> **ACTIVITY**: Every line below from the one containing "sqrt := sqrt" through the one containing "(R170): the power" must be transcribed exactly. Omit all lines outside that stretch.

> **DATA EXTRACTS**:
-- ==== Sys2Proof/Machine/Numeric.lean ====
section
/-! DEFINITION. The primitives of spec/00_scope.md R13 over any `NUM`, exact arithmetic on an ordered field, the
realisation of `NUM` the machine runs with (R10; spec/93_implementation_defined.md U1), and the machine's configuration
`engine` (R9).

The machine's field operations are exact, on the rationals. Its `SIN2PI`, `POW2`, `SQRT` and `PI` are the functions of
R10 to within 2^-60 or better, exact at the points where U1 asks for it (assumption log 1). -/

namespace Sys2Proof.Machine

/-- `clamp(x, lo, hi)` (R13). -/
def clamp {R : Type} (N : NumOps R) (x lo hi : R) : R := if N.lt x lo then lo else if N.lt hi x then hi else x

/-- `frac(x) = x - floor(x)`, "wrap modulo 1" (R13). -/
def frac {R : Type} (N : NumOps R) (x : R) : R := N.sub x (N.ofRat (N.floor x))

/-- The integer part toward zero, in an ordered field (R13). -/
def truncate {K : Type} [Field K] [LinearOrder K] [FloorRing K] (x : K) : Int := if 0 ≤ x then ⌊x⌋ else ⌈x⌉

/-- Exact arithmetic on an ordered field, with the four functions that may leave it as arguments (R10). On the reals,
with the real functions, it is the ideal `NUM`; the machine's is the one on the rationals. -/
def exactNum {K : Type} [Field K] [LinearOrder K] [FloorRing K] (sin2pi pow2 sqrt : K → K) (pi : K) : NumOps K where
  ofRat q := (q : K)
  add x y := x + y
  sub x y := x - y
  mul x y := x * y
  div x y := x / y
  lt x y := decide (x < y)
  le x y := decide (x ≤ y)
  eq x y := decide (x = y)
  abs x := |x|
  floor x := ⌊x⌋
  trunc x := truncate x
  sin2pi := sin2pi
  pow2 := pow2
  sqrt := sqrt
  pi := pi

/-- The spacing of the results of `SIN2PI`, `POW2` on `[0,1)`, and `SQRT` is `1/grid`. -/
def grid : Nat := 2 ^ 64

/-- Rounds down to a multiple of `1/grid`. -/
def onGrid (x : ℚ) : ℚ := (⌊x * grid⌋ : ℚ) / grid

/-- `PI` to twenty decimals (R10). -/
def piValue : ℚ := 314159265358979323846 / 10 ^ 20

/-- The first `n` terms of the power series of the sine. -/
def sinSeries (t : ℚ) : Nat → ℚ
  | 0 => 0
  | n + 1 => sinSeries t n + (-1) ^ n * t ^ (2 * n + 1) / (Nat.factorial (2 * n + 1) : ℚ)

/-- The sine of `r` quarter turns, `0 ≤ r ≤ 1`: exact at 1 and at 1/3 (R133), else the series on the grid. -/
def quarterSine (r : ℚ) : ℚ :=
  if r = 1 then 1
  else if 3 * r = 1 then 1 / 2
  else max 0 (min 1 (onGrid (sinSeries (piValue / 2 * r) 14)))

/-- `SIN2PI(p) = sin(2πp)` (R133), reduced to the first quarter of the period. -/
@[irreducible] def sin2pi (p : ℚ) : ℚ :=
  let q := 4 * (p - ⌊p⌋)
  if q ≤ 1 then quarterSine q
  else if q ≤ 2 then quarterSine (2 - q)
  else if q ≤ 3 then -quarterSine (q - 2)
  else -quarterSine (4 - q)

/-- The integer `b`-th root of `n` by binary digits: the greatest `r + x`, `x < 2^k`, whose `b`-th power is at most
`n`, for an `r` that is a multiple of `2^k`. -/
def rootDigits (b n : Nat) : Nat → Nat → Nat
  | 0, r => r
  | k + 1, r => rootDigits b n k (if (r + 2 ^ k) ^ b ≤ n then r + 2 ^ k else r)

/-- `POW2(x) = 2^x` (R170): the power of two of `floor(x)`, exact, times the root `2^(u/v)` of `x - floor(x) = u/v` on the
grid, exact at 0. -/
@[irreducible] def pow2 (x : ℚ) : ℚ :=
  let f := x - ⌊x⌋
  let n := 2 ^ f.num.toNat * grid ^ f.den
  (2 : ℚ) ^ ⌊x⌋ * ((rootDigits f.den n (n.log2 / f.den + 1) 0 : ℚ) / grid)

/-- `SQRT(x)` of R230 on the grid, exact where the root is on the grid. -/
@[irreducible] def sqrt (x : ℚ) : ℚ :=
  let n := ⌊x * (grid * grid : ℚ)⌋.toNat
  (rootDigits 2 n (n.log2 + 1) 0 : ℚ) / grid

/-- `DECAY_TARGET0` at its default: the value of the release parameter used as a level (R114, D7). -/
def releaseAsTarget {R : Type} (_d _s r : R) : R := r

/-- `RESET_PARAMS` at its default: the parameter registers at reset (R342). -/
def Params.reset {R : Type} (N : NumOps R) : Params R where
  attack := N.ofRat 0
  decay := N.ofRat 0
  sustain := N.ofRat 1
  release := N.ofRat 0
  fAttack := N.ofRat 0
  fDecay := N.ofRat 0
  fSustain := N.ofRat 1
  fRelease := N.ofRat 0
  cutoff := N.ofRat 1
  fEnvEn := false
  waveA := .sine
  waveB := .sine
  waveC := .sine
  detune := N.ofRat 0
  amplitude := N.ofRat 1
  lfoTarget := .off
  lfoWave := .sine
  lfoFreq := N.ofRat 0
  arpEn := false
  bpm := N.ofRat 120

/-- The record of R9 with the spec's default in every field, for a realisation `N` of `NUM` and any pool size. -/
def defaultConfig {R : Type} {n : Nat} (N : NumOps R) : Config R n where
  num := N
  rate := 44100
  buffer := 512
  a4Reference := 57
  decayTarget0 := releaseAsTarget
  quantRound := N.trunc
  fullScale := 32767
  resetParams := .reset N

/-- The machine's realisation of `NUM` (assumption log 1). -/
def engineNum : NumOps ℚ := exactNum sin2pi pow2 sqrt piValue

/-- The machine's configuration: the defaults of R9, with six voices. -/
def engine : Config ℚ VOICES := defaultConfig engineNum

end Sys2Proof.Machine
end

> **TASK SOLUTION**:
  sqrt := sqrt
  pi := pi

/-- The spacing of the results of `SIN2PI`, `POW2` on `[0,1)`, and `SQRT` is `1/grid`. -/
def grid : Nat := 2 ^ 64

/-- Rounds down to a multiple of `1/grid`. -/
def onGrid (x : ℚ) : ℚ := (⌊x * grid⌋ : ℚ) / grid

/-- `PI` to twenty decimals (R10). -/
def piValue : ℚ := 314159265358979323846 / 10 ^ 20

/-- The first `n` terms of the power series of the sine. -/
def sinSeries (t : ℚ) : Nat → ℚ
  | 0 => 0
  | n + 1 => sinSeries t n + (-1) ^ n * t ^ (2 * n + 1) / (Nat.factorial (2 * n + 1) : ℚ)

/-- The sine of `r` quarter turns, `0 ≤ r ≤ 1`: exact at 1 and at 1/3 (R133), else the series on the grid. -/
def quarterSine (r : ℚ) : ℚ :=
  if r = 1 then 1
  else if 3 * r = 1 then 1 / 2
  else max 0 (min 1 (onGrid (sinSeries (piValue / 2 * r) 14)))

/-- `SIN2PI(p) = sin(2πp)` (R133), reduced to the first quarter of the period. -/
@[irreducible] def sin2pi (p : ℚ) : ℚ :=
  let q := 4 * (p - ⌊p⌋)
  if q ≤ 1 then quarterSine q
  else if q ≤ 2 then quarterSine (2 - q)
  else if q ≤ 3 then -quarterSine (q - 2)
  else -quarterSine (4 - q)

/-- The integer `b`-th root of `n` by binary digits: the greatest `r + x`, `x < 2^k`, whose `b`-th power is at most
`n`, for an `r` that is a multiple of `2^k`. -/
def rootDigits (b n : Nat) : Nat → Nat → Nat
  | 0, r => r
  | k + 1, r => rootDigits b n k (if (r + 2 ^ k) ^ b ≤ n then r + 2 ^ k else r)

/-- `POW2(x) = 2^x` (R170): the power of two of `floor(x)`, exact, times the root `2^(u/v)` of `x - floor(x) = u/v` on the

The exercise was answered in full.